As I've said before, properly implemented strong encryption works. What you have to worry about are the endpoints. If someone can steal you [sic] keys (or the pre-encryption plaintext), no amount of cryptography will protect you.However, that doesn't mean end-to-end crypto is a lost cause. By combining robust endpoint security with transport security, people can have much greater confidence in their day to day communications.
3. Snowden doesn't think that the Whistleblower Protection Act is enough.
One of the things that has not been widely reported by journalists is that whistleblower protection laws in the US do not protect contractors in the national security arena. There are so many holes in the laws, the protections they afford are so weak, and the processes for reporting they provide are so ineffective that they appear to be intended to discourage reporting of even the clearest wrongdoing. If I had revealed what I knew about these unconstitutional but classified programs to Congress, they could have charged me with a felony. One only need to look at the case of Thomas Drake to see how the government doesn't have a good history of handling legitimate reports of wrongdoing within the system.Despite this, and despite the fact that I could not legally go to the official channels that direct NSA employees have available to them, I still made tremendous efforts to report these programs to co-workers, supervisors, and anyone with the proper clearance who would listen. The reactions of those I told about the scale of the constitutional violations ranged from deeply concerned to appalled, but no one was willing to risk their jobs, families, and possibly even freedom to go to through what Drake did.My case clearly demonstrates the need for comprehensive whistleblower protection act reform. If we had had a real process in place, and reports of wrongdoing could be taken to real, independent arbiters rather than captured officials, I might not have had to sacrifice so much to do what at this point even the President seems to agree needed to be done.
4. Snowden denies stealing from or tricking any of his former co-workers.
With all due respect to Mark Hosenball, the Reuters report that put this out there was simply wrong. I never stole any passwords, nor did I trick an army of co-workers.
5. Snowden doesn't believe that all spying is bad.

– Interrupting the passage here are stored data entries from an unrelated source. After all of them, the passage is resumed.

-- ==== Sys2Proof/Tests/Slice0.lean ====
section
/-! SUPPORT. The model's own tests: words decoded as the opcode table lays them out, ill-formed terms, a witness for the
hypotheses of each statement, and single steps whose results the spec works out or follow from it by hand. -/
namespace Sys2Proof.Tests
open Sys2Proof Sys2Proof.Machine
set_option Elab.async false

/-- What an M-core's decoder reads from each word. -/
noncomputable def words (es : List Enc) : List Decoded := es.filterMap fun e => (decode true e).toOption

theorem test_decode_scalar_arithmetic : words [
    ⟨0, false, 0, 0x00000000⟩, ⟨0, false, 0, 0xF1040506⟩, ⟨0, false, 0, 0x04518701⟩, ⟨0, false, 0, 0x04518709⟩,
    ⟨0, false, 0, 0x04518711⟩, ⟨0, false, 0, 0x04518719⟩, ⟨0, false, 0, 0x04518721⟩, ⟨0, false, 0, 0x04518729⟩,
    ⟨0, false, 0, 0x04518731⟩, ⟨0, false, 0, 0x04518739⟩, ⟨0, false, 0, 0x04518741⟩, ⟨0, false, 0, 0x04518749⟩,
    ⟨0, false, 0, 0x04518751⟩, ⟨0, false, 0, 0x04518759⟩, ⟨0, false, 0, 0x04518761⟩, ⟨0, false, 0, 0x04518769⟩,
    ⟨0, false, 0, 0x04518771⟩, ⟨0, false, 0, 0x04518779⟩, ⟨0, false, 0, 0x04518781⟩, ⟨0, false, 0, 0x04518789⟩,
    ⟨0, false, 0, 0x04518791⟩, ⟨0, false, 0, 0x04518799⟩, ⟨0, false, 0, 0x045187A1⟩, ⟨0, false, 0, 0x08518701⟩,
    ⟨0, false, 0, 0x08518709⟩, ⟨0, false, 0, 0x08518711⟩, ⟨0, false, 0, 0x08518719⟩, ⟨0, false, 0, 0x08518721⟩] = [
    .op .nop, .hdr true 4 5 6, .op (.add (.reg 5) (.g 6) (.g 7) 1), .op (.sub (.reg 5) (.g 6) (.g 7) 1),
    .op (.and (.reg 5) (.g 6) (.g 7) 1), .op (.or (.reg 5) (.g 6) (.g 7) 1), .op (.xor (.reg 5) (.g 6) (.g 7) 1),
    .op (.andn (.reg 5) (.g 6) (.g 7) 1), .op (.sll (.reg 5) (.g 6) (.g 7) 1), .op (.srl (.reg 5) (.g 6) (.g 7) 1),
    .op (.sra (.reg 5) (.g 6) (.g 7) 1), .op (.ror (.reg 5) (.g 6) (.g 7) 1), .op (.min (.reg 5) (.g 6) (.g 7) 1),
    .op (.max (.reg 5) (.g 6) (.g 7) 1), .op (.minu (.reg 5) (.g 6) (.g 7) 1), .op (.maxu (.reg 5) (.g 6) (.g 7) 1),
    .op (.slt (.reg 5) (.g 6) (.g 7) 1), .op (.sltu (.reg 5) (.g 6) (.g 7) 1), .op (.addw (.reg 5) (.g 6) (.g 7) 1),
    .op (.subw (.reg 5) (.g 6) (.g 7) 1), .op (.sllw (.reg 5) (.g 6) (.g 7) 1), .op (.srlw (.reg 5) (.g 6) (.g 7) 1),
    .op (.sraw (.reg 5) (.g 6) (.g 7) 1), .op (.mul (.reg 5) (.g 6) (.g 7) 1), .op (.mulh (.reg 5) (.g 6) (.g 7) 1),
    .op (.mulhu (.reg 5) (.g 6) (.g 7) 1), .op (.mulhsu (.reg 5) (.g 6) (.g 7) 1), .op (.mulw (.reg 5) (.g 6) (.g 7) 1)] := by decide +kernel

theorem test_decode_scalar_saturation_and_division : words [
    ⟨0, false, 0, 0x08518729⟩, ⟨0, false, 0, 0x08518731⟩, ⟨0, false, 0, 0x08518739⟩, ⟨0, false, 0, 0x08518741⟩,
    ⟨0, false, 0, 0x08518749⟩, ⟨0, false, 0, 0x08518751⟩, ⟨0, false, 0, 0x08518759⟩, ⟨0, false, 0, 0x08518761⟩,
    ⟨0, false, 0, 0x08518769⟩, ⟨0, false, 0, 0x08518771⟩, ⟨0, false, 0, 0x08518779⟩] = [
    .op (.addsat (.reg 5) (.g 6) (.g 7) 1), .op (.subsat (.reg 5) (.g 6) (.g 7) 1),
    .op (.addsatw (.reg 5) (.g 6) (.g 7) 1), .op (.subsatw (.reg 5) (.g 6) (.g 7) 1),
    .op (.addsatu (.reg 5) (.g 6) (.g 7) 1), .op (.subsatu (.reg 5) (.g 6) (.g 7) 1),
    .op (.mulsatw (.reg 5) (.g 6) (.g 7) 1), .op (.div (.reg 5) (.g 6) (.g 7) 1), .op (.divu (.reg 5) (.g 6) (.g 7) 1),
    .op (.rem (.reg 5) (.g 6) (.g 7) 1), .op (.remu (.reg 5) (.g 6) (.g 7) 1)] := by decide +kernel

theorem test_decode_scalar_immediates : words [
    ⟨0, false, 0, 0x0C518029⟩, ⟨0, false, 0, 0x10518029⟩, ⟨0, false, 0, 0x14518029⟩, ⟨0, false, 0, 0x18518029⟩,
    ⟨0, false, 0, 0x1C518039⟩, ⟨0, false, 0, 0x1C519039⟩, ⟨0, false, 0, 0x1C51A039⟩, ⟨0, false, 0, 0x1C51B039⟩,
    ⟨0, false, 0, 0x1C518829⟩, ⟨0, false, 0, 0x1C519829⟩, ⟨0, false, 0, 0x1C51A829⟩, ⟨0, false, 0, 0x1C51B829⟩,
    ⟨0, false, 0, 0x20500021⟩, ⟨0, false, 0, 0x24518029⟩] = [
    .op (.addi (.reg 5) (.g 6) (.narrow 5) 1), .op (.andi (.reg 5) (.g 6) (.narrow 5) 1),
    .op (.ori (.reg 5) (.g 6) (.narrow 5) 1), .op (.xori (.reg 5) (.g 6) (.narrow 5) 1), .op (.slli (.reg 5) (.g 6) 7 1),
    .op (.srli (.reg 5) (.g 6) 7 1), .op (.srai (.reg 5) (.g 6) 7 1), .op (.rori (.reg 5) (.g 6) 7 1),
    .op (.slliw (.reg 5) (.g 6) 5 1), .op (.srliw (.reg 5) (.g 6) 5 1), .op (.sraiw (.reg 5) (.g 6) 5 1),
    .op (.roriw (.reg 5) (.g 6) 5 1), .op (.ldi (.reg 5) (.narrow 4) 1), .op (.ldis (.reg 5) (.g 6) (.narrow 5) 1)] := by decide +kernel
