-- ==== Sys2Proof/Machine/Store.lean ====
section
/-! DEFINITION. Reading and writing buffer entries. An entry that is not listed has not been written since reset (10_state.md
R49). -/

namespace Sys2Proof.Machine

namespace Store

/-- The entry at an index, `none` when it has not been written since reset (R49). -/
def get? {α : Type} : Store α → Nat → Option α
  | [], _ => none
  | (k, a) :: rest, i => if k = i then some a else get? rest i

/-- Write one entry and mark it written (R49), keeping the indexes rising. -/
def set {α : Type} : Store α → Nat → α → Store α
  | [], i, a => [(i, a)]
  | (k, b) :: rest, i, a =>
    if i < k then (i, a) :: (k, b) :: rest
    else if i = k then (i, a) :: rest
    else (k, b) :: set rest i a

/-- Write consecutive entries from an index on. -/
def setMany {α : Type} (m : Store α) (i : Nat) : List α → Store α
  | [] => m
  | a :: rest => setMany (m.set i a) (i + 1) rest

/-- A list numbered from an index on. -/
def number {α : Type} (i : Nat) : List α → Store α
  | [] => []
  | a :: rest => (i, a) :: number (i + 1) rest

/-- The whole-sequence write of a destination buffer from index 0 (R112): the entries below the length are replaced, and those at
or beyond it keep what was last written to them (U3). -/
def overwrite {α : Type} (m : Store α) (out : List α) : Store α :=
  number 0 out ++ m.filter (fun c => decide (out.length ≤ c.1))

/-- The canonical form: the indexes rise strictly from `lo` on and stay below the capacity. -/
def wfFrom {α : Type} (cap : Nat) : Nat → Store α → Bool
  | _, [] => true
  | lo, (k, _) :: rest => decide (lo ≤ k) && decide (k < cap) && wfFrom cap (k + 1) rest

/-- The canonical form of a buffer of the given capacity. -/
def wf {α : Type} (cap : Nat) (m : Store α) : Bool := wfFrom cap 0 m

end Store

namespace Memory

/-- SYM0 or SYM1. -/
def sym (m : Memory) : SymBuf → Store Symbol
  | .sym0 => m.sym0
  | .sym1 => m.sym1

/-- Replace SYM0 or SYM1. -/
def setSym (m : Memory) (b : SymBuf) (st : Store Symbol) : Memory :=
  match b with
  | .sym0 => { m with sym0 := st }
  | .sym1 => { m with sym1 := st }

/-- Every buffer is in canonical form, within the capacity R7 gives it. -/
def wf (c : Config) (m : Memory) : Bool :=
  m.sym0.wf c.maxSyms && m.sym1.wf c.maxSyms && m.bits.wf c.maxBits && m.bytes.wf c.maxBytes &&
  m.tserTag.wf c.maxTser && m.tserSym.wf c.maxTser

end Memory

namespace Lengths

/-- SYM0_LEN or SYM1_LEN (R31). -/
def sym (l : Lengths) : SymBuf → Word
  | .sym0 => l.sym0
  | .sym1 => l.sym1

/-- Write SYM0_LEN or SYM1_LEN. -/
def setSym (l : Lengths) (b : SymBuf) (v : Word) : Lengths :=
  match b with
  | .sym0 => { l with sym0 := v }
  | .sym1 => { l with sym1 := v }

end Lengths

end Sys2Proof.Machine
end

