-- ==== Sys2Proof/Laws/Eval.lean ====
section
/-! SUPPORT. What evaluating a command's rule can give, and what a command's end can do: one inversion lemma a shared operation. -/

namespace Sys2Proof.Machine

variable {α β : Type}

@[simp] theorem bind_value (a : α) (f : α → Eval β) : (Eval.value a).bind f = f a := rfl

@[simp] theorem bind_raise (e : ResultCode) (info : Nat) (f : α → Eval β) : (Eval.raise e info).bind f = .raise e info := rfl

@[simp] theorem bind_stop (r : Fault) (f : α → Eval β) : (Eval.stop r).bind f = .stop r := rfl

theorem bind_eq_value {x : Eval α} {f : α → Eval β} {b : β} (h : x.bind f = .value b) : ∃ a, x = .value a ∧ f a = .value b := by
  cases x with
  | value a => exact ⟨a, rfl, h⟩
  | raise e info => cases h
  | stop r => cases h

theorem bind_eq_raise {x : Eval α} {f : α → Eval β} {e : ResultCode} {info : Nat} (h : x.bind f = .raise e info) :
    x = .raise e info ∨ ∃ a, x = .value a ∧ f a = .raise e info := by
  cases x with
  | value a => exact .inr ⟨a, rfl, h⟩
  | raise e' info' => exact .inl (by simpa using h)
  | stop r => cases h

theorem bind_eq_stop {x : Eval α} {f : α → Eval β} {r : Fault} (h : x.bind f = .stop r) :
    x = .stop r ∨ ∃ a, x = .value a ∧ f a = .stop r := by
  cases x with
  | value a => exact .inr ⟨a, rfl, h⟩
  | raise e' info' => cases h
  | stop r' => exact .inl (by simpa using h)

theorem checkSource_le {len cap : Nat} (rest : Eval α) (h : len ≤ cap) : checkSource len cap rest = rest := by
  simp [checkSource, Nat.not_lt.mpr h]

theorem checkSource_gt {len cap : Nat} (rest : Eval α) (h : cap < len) :
    checkSource len cap rest = .raise .capacityExceeded 0 := by simp [checkSource, h]

theorem checkOutput_le {len cap : Nat} (rest : Eval α) (h : len ≤ cap) : checkOutput len cap rest = rest := by
  simp [checkOutput, Nat.not_lt.mpr h]

theorem checkOutput_gt {len cap : Nat} (rest : Eval α) (h : cap < len) :
    checkOutput len cap rest = .raise .capacityExceeded 0 := by simp [checkOutput, h]

theorem readEntry_eq_value {buf : Buffer} {m : Store α} {i : Nat} {a : α} :
    readEntry buf m i = .value a ↔ m.get? i = some a := by
  unfold readEntry
  cases m.get? i <;> simp

theorem readEntry_ne_raise (buf : Buffer) (m : Store α) (i : Nat) (e : ResultCode) (info : Nat) :
    readEntry buf m i ≠ .raise e info := by
  unfold readEntry
  cases m.get? i <;> simp

theorem readEntry_eq_stop {buf : Buffer} {m : Store α} {i : Nat} {r : Fault} (h : readEntry buf m i = .stop r) :
    r = .unwrittenEntry buf i ∧ m.get? i = none := by
  unfold readEntry at h
  cases hm : m.get? i with
  | some a => simp [hm] at h
  | none => simp [hm] at h; exact ⟨h.symm, rfl⟩

/-- Reading a source gives a sequence exactly when every one of its entries has been written, and then those entries. -/
theorem readFrom_eq_value {buf : Buffer} {m : Store α} {i n : Nat} {l : List α} :
    readFrom buf m i n = .value l ↔ l.length = n ∧ ∀ k, k < n → m.get? (i + k) = l[k]? := by
  induction n generalizing i l with
  | zero =>
    simp only [readFrom, Eval.value.injEq]
    constructor
    · rintro rfl; simp
    · rintro ⟨h, -⟩; exact (List.length_eq_zero_iff.mp h).symm
  | succ n ih =>
    simp only [readFrom]
    constructor
    · intro h
      obtain ⟨a, ha, h⟩ := bind_eq_value h
      obtain ⟨as, has, h⟩ := bind_eq_value h
      cases h
      obtain ⟨hlen, hget⟩ := ih.mp has
      refine ⟨by simp [hlen], fun k hk => ?_⟩
      cases k with
      | zero => simpa using readEntry_eq_value.mp ha
      | succ k =>
        have := hget k (by omega)
        rw [List.getElem?_cons_succ, ← this]
        congr 1; omega
    · rintro ⟨hlen, hget⟩
      cases l with
      | nil => simp at hlen
      | cons a as =>
        have h0 : readEntry buf m i = .value a := readEntry_eq_value.mpr (by simpa using hget 0 (by omega))
        have hr : readFrom buf m (i + 1) n = .value as := by
          refine ih.mpr ⟨by simpa using hlen, fun k hk => ?_⟩
          have := hget (k + 1) (by omega)
          rw [List.getElem?_cons_succ] at this
          rw [← this]
          congr 1; omega
        simp [h0, hr]

theorem readFrom_ne_raise (buf : Buffer) (m : Store α) (i n : Nat) (e : ResultCode) (info : Nat) :
    readFrom buf m i n ≠ .raise e info := by
  induction n generalizing i with
  | zero => simp [readFrom]
  | succ n ih =>
    intro h
    simp only [readFrom] at h
    rcases bind_eq_raise h with h | ⟨a, -, h⟩
    · exact readEntry_ne_raise _ _ _ _ _ h
    · rcases bind_eq_raise h with h | ⟨as, -, h⟩
      · exact ih _ h
      · cases h

/-- Reading a source stops only at an entry of it that has not been written. -/
theorem readFrom_eq_stop {buf : Buffer} {m : Store α} {i n : Nat} {r : Fault} (h : readFrom buf m i n = .stop r) :
    ∃ k, k < n ∧ r = .unwrittenEntry buf (i + k) ∧ m.get? (i + k) = none := by
  induction n generalizing i with
  | zero => simp [readFrom] at h
  | succ n ih =>
    simp only [readFrom] at h
    rcases bind_eq_stop h with h | ⟨a, -, h⟩
    · obtain ⟨hr, hg⟩ := readEntry_eq_stop h
      exact ⟨0, by omega, by simpa using hr, by simpa using hg⟩
    · rcases bind_eq_stop h with h | ⟨as, -, h⟩
      · obtain ⟨k, hk, hr, hg⟩ := ih h
        have he : i + (k + 1) = i + 1 + k := by omega
        exact ⟨k + 1, by omega, by rw [he]; exact hr, by rw [he]; exact hg⟩
      · cases h

/-- What `HoldsSyms` says is what reading the source gives. -/
theorem symseq_eq_value {s : State} {b : SymBuf} {xs : List Symbol} : s.symseq b = .value xs ↔ s.HoldsSyms b xs := by
  unfold State.symseq State.HoldsSyms
  rw [readFrom_eq_value]
  constructor
  · rintro ⟨hl, hg⟩; exact ⟨hl.symm, fun i hi => by simpa using hg i (by omega)⟩
  · rintro ⟨hl, hg⟩; exact ⟨hl.symm, fun i hi => by simpa using hg i (by omega)⟩

/-- What `HoldsBits` says is what reading the source gives. -/
theorem bitseq_eq_value {s : State} {xs : BitString} : s.bitseq = .value xs ↔ s.HoldsBits xs := by
  unfold State.bitseq State.HoldsBits
  rw [readFrom_eq_value]
  constructor
  · rintro ⟨hl, hg⟩; exact ⟨hl.symm, fun i hi => by simpa using hg i (by omega)⟩
  · rintro ⟨hl, hg⟩; exact ⟨hl.symm, fun i hi => by simpa using hg i (by omega)⟩

/-- A command's end answers a next state in two ways only: its results and `OK`, or the error effects and the error. -/
theorem finish_eq_next {d : Dest} {store : α → State → State} {r : Eval α} {s t : State} (h : finish d store r s = .next t) :
    (∃ a, r = .value a ∧ t = (store a s).complete .ok 0) ∨
      ∃ e info, r = .raise e info ∧ t = s.completeWithError d e info := by
  cases r with
  | value a => exact .inl ⟨a, rfl, by simpa [finish] using h.symm⟩
  | raise e info => exact .inr ⟨e, info, rfl, by simpa [finish] using h.symm⟩
  | stop f => cases h

/-- A command's end faults only where evaluating its rule stops. -/
theorem finish_eq_fault {d : Dest} {store : α → State → State} {r : Eval α} {s : State} {f : Fault}
    (h : finish d store r s = .fault f) : r = .stop f := by
  cases r with
  | value a => cases h
  | raise e info => cases h
  | stop f' => simpa [finish] using h

/-- A command's end never refuses. -/
theorem finish_ne_refused (d : Dest) (store : α → State → State) (r : Eval α) (s : State) (q : Refusal) :
    finish d store r s ≠ .refused q := by
  cases r <;> simp [finish]

end Sys2Proof.Machine
end

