-- ==== Sys2Proof/Laws/Commands.lean ====
section
/-! SUPPORT. From the end of a command's rule to what a claim says of the command: its results or its error, and its frame. -/

namespace Sys2Proof.Machine

/-- What every end with results leaves alone: all but the destination, and the registers completion writes. -/
theorem endingOf_ok_frame {s u : State} {i : Instr} (h : endingOf s i = .ok u) :
    s.SameControl u ∧ u.status = s.status ∧ s.SameExcept u (destOf i) := by
  have key : ∀ {α : Type} {store : α → State → State} {r : Eval α}, r.ending store s = .ok u → ∃ a, u = store a s := by
    intro α store r hr
    cases r with
    | value a => exact ⟨a, by simpa [Eval.ending] using hr.symm⟩
    | raise e info => cases hr
    | stop f => cases hr
  cases i with
  | hufDec d => obtain ⟨a, rfl⟩ := key h; cases d <;> exact ⟨⟨rfl, rfl, rfl, rfl, rfl⟩, rfl, rfl, rfl, rfl, rfl⟩
  | rleEnc b d => obtain ⟨a, rfl⟩ := key h; cases d <;> exact ⟨⟨rfl, rfl, rfl, rfl, rfl⟩, rfl, rfl, rfl, rfl, rfl⟩
  | rleDec b d => obtain ⟨a, rfl⟩ := key h; cases d <;> exact ⟨⟨rfl, rfl, rfl, rfl, rfl⟩, rfl, rfl, rfl, rfl, rfl⟩
  | buildTree b => obtain ⟨a, rfl⟩ := key h; exact ⟨⟨rfl, rfl, rfl, rfl, rfl⟩, rfl, rfl, rfl⟩
  | treeLoad => obtain ⟨a, rfl⟩ := key h; exact ⟨⟨rfl, rfl, rfl, rfl, rfl⟩, rfl, rfl, rfl⟩
  | deriveCodes => obtain ⟨a, rfl⟩ := key h; exact ⟨⟨rfl, rfl, rfl, rfl, rfl⟩, rfl, rfl, rfl, rfl⟩
  | treeStore => obtain ⟨a, rfl⟩ := key h; exact ⟨⟨rfl, rfl, rfl, rfl, rfl⟩, rfl, rfl, rfl, rfl, rfl⟩
  | hufEnc b => obtain ⟨a, rfl⟩ := key h; exact ⟨⟨rfl, rfl, rfl, rfl, rfl⟩, rfl, rfl, rfl, rfl, rfl⟩
  | pack => obtain ⟨a, rfl⟩ := key h; exact ⟨⟨rfl, rfl, rfl, rfl, rfl⟩, rfl, rfl, rfl, rfl, rfl⟩
  | unpack => obtain ⟨a, rfl⟩ := key h; exact ⟨⟨rfl, rfl, rfl, rfl, rfl⟩, rfl, rfl, rfl, rfl, rfl⟩

/-- Voiding a destination leaves everything else alone (R106 (a)). -/
theorem voidDest_frame (d : Dest) (s : State) :
    s.SameControl (s.voidDest d) ∧ (s.voidDest d).status = s.status ∧ s.SameExcept (s.voidDest d) d := by
  cases d with
  | sym b => cases b <;> exact ⟨⟨rfl, rfl, rfl, rfl, rfl⟩, rfl, rfl, rfl, rfl, rfl⟩
  | bits => exact ⟨⟨rfl, rfl, rfl, rfl, rfl⟩, rfl, rfl, rfl, rfl, rfl⟩
  | bytes => exact ⟨⟨rfl, rfl, rfl, rfl, rfl⟩, rfl, rfl, rfl, rfl, rfl⟩
  | tser => exact ⟨⟨rfl, rfl, rfl, rfl, rfl⟩, rfl, rfl, rfl, rfl, rfl⟩
  | tree => exact ⟨⟨rfl, rfl, rfl, rfl, rfl⟩, rfl, rfl, rfl⟩
  | code => exact ⟨⟨rfl, rfl, rfl, rfl, rfl⟩, rfl, rfl, rfl, rfl⟩

/-- A voided destination is void (R106 (b) to (d)). -/
theorem voidDest_voided (d : Dest) (s : State) : (s.voidDest d).Voided d := by
  cases d with
  | sym b => cases b <;> exact ⟨rfl, fun _ => rfl⟩
  | bits => exact ⟨rfl, fun _ => rfl⟩
  | bytes => exact ⟨rfl, fun _ => rfl⟩
  | tser => exact ⟨rfl, fun _ => rfl, fun _ => rfl⟩
  | tree => exact ⟨rfl, rfl⟩
  | code => rfl

/-- Completion changes the status, `ERR_INFO` and the command in flight, so it keeps any frame. -/
theorem complete_frame {s u : State} {d : Dest} (e : ResultCode) (info : Nat) (hc : s.SameControl u) (hx : s.SameExcept u d) :
    s.SameControl (u.complete e info) ∧ s.SameExcept (u.complete e info) d := by
  refine ⟨hc, ?_⟩
  cases d with
  | sym b => cases b <;> exact hx
  | _ => exact hx

theorem complete_voided {u : State} {d : Dest} (e : ResultCode) (info : Nat) (hv : u.Voided d) :
    (u.complete e info).Voided d := by
  cases d with
  | _ => exact hv

/-- A command whose rule ends with results succeeds. -/
theorem succeeds_of_ending {i : Instr} {s u : State} {P : State → Prop} (hw : i.wellFormed = true) (h : endingOf s i = .ok u)
    (hP : P (u.complete .ok 0)) : Succeeds i s P := by
  obtain ⟨hc, hs, hx⟩ := endingOf_ok_frame h
  obtain ⟨hc', hx'⟩ := complete_frame .ok 0 hc hx
  refine ⟨u.complete .ok 0, by rw [exec_eq, hw, h]; rfl, ⟨?_, rfl, rfl⟩, hc', hx', hP⟩
  simp [State.complete, hs]

/-- A command whose rule ends with an error fails with it. -/
theorem fails_of_ending {i : Instr} {s : State} {e : ResultCode} {info : Nat} (hw : i.wellFormed = true) (he : e ≠ .ok)
    (h : endingOf s i = .error e info) : FailsWith i s e info := by
  obtain ⟨hc, hs, hx⟩ := voidDest_frame (destOf i) s
  obtain ⟨hc', hx'⟩ := complete_frame e info hc hx
  refine ⟨s.completeWithError (destOf i) e info, by rw [exec_eq, hw, h]; rfl, ⟨?_, ?_, rfl⟩, hc', hx',
    complete_voided e info (voidDest_voided _ _)⟩
  · simp [State.completeWithError, State.complete]
  · simp [State.completeWithError, State.complete, he]

/-- A command that answers a next state has ended with results or with an error, or spells no command. -/
theorem exec_eq_next {i : Instr} {s t : State} (h : exec i s = .next t) :
    (i.wellFormed = true ∧ ∃ u, endingOf s i = .ok u ∧ t = u.complete .ok 0) ∨
      (i.wellFormed = true ∧ ∃ e info, endingOf s i = .error e info ∧ t = s.completeWithError (destOf i) e info) ∨
        (i.wellFormed = false ∧ t = s.completeIllegal) := by
  rw [exec_eq] at h
  cases hw : i.wellFormed with
  | false => rw [hw] at h; exact .inr (.inr ⟨rfl, by simpa using h.symm⟩)
  | true =>
    rw [hw, if_pos rfl] at h
    cases he : endingOf s i with
    | ok u => rw [he] at h; exact .inl ⟨rfl, u, rfl, by simpa using h.symm⟩
    | error e info => rw [he] at h; exact .inr (.inl ⟨rfl, e, info, rfl, by simpa using h.symm⟩)
    | stop f => rw [he] at h; cases h

/-- A word of the state's registers holds a length within the capacities (R31 to R34). -/
theorem toNat_ofNat_le {n m : Nat} (h : n ≤ m) (hm : m < 2 ^ 32) : (BitVec.ofNat 32 n).toNat = n := by
  rw [BitVec.toNat_ofNat]; exact Nat.mod_eq_of_lt (by omega)

end Sys2Proof.Machine
end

Not all spying is bad. The biggest problem we face right now is the new technique of indiscriminate mass surveillance, where governments are seizing billions and billions and billions of innocents' communication every single day. This is done not because it's necessary — after all, these programs are unprecedented in US history, and were begun in response to a threat that kills fewer Americans every year than bathtub falls and police officers — but because new technologies make it easy and cheap.I think a person should be able to dial a number, make a purchase, send an SMS, write an email, or visit a website without having to think about what it's going to look like on their permanent record. Particularly when we now have courts, reports from the federal government, and even statements from Congress making it clear these programs haven't made us any more safe, we need to push back.This is a global problem, and America needs to take the lead in fixing it. If our government decides our Constitution's 4th Amendment prohibition against unreasonable seizures no longer applies simply because that's a more efficient means of snooping, we're setting a precedent that immunizes the government of every two-bit dictator to perform the same kind of indiscriminate, dragnet surveillance of entire populations that the NSA is doing.It's not good for our country, it's not good for the world, and I wasn't going to stand by and watch it happen, no matter how much it cost me. The NSA and the rest of the US Intelligence Community is exceptionally well positioned to meet our intelligence requirements through targeted surveillance — the same way we've always done it — without resorting to the mass surveillance of entire populations.When we're sophisticated enough to be able to break into any device in the world we want to (up to and including Angela Merkel's phone, if reports are to be believed), there's no excuse to be wasting our time collecting the call records of grandmothers in Missouri.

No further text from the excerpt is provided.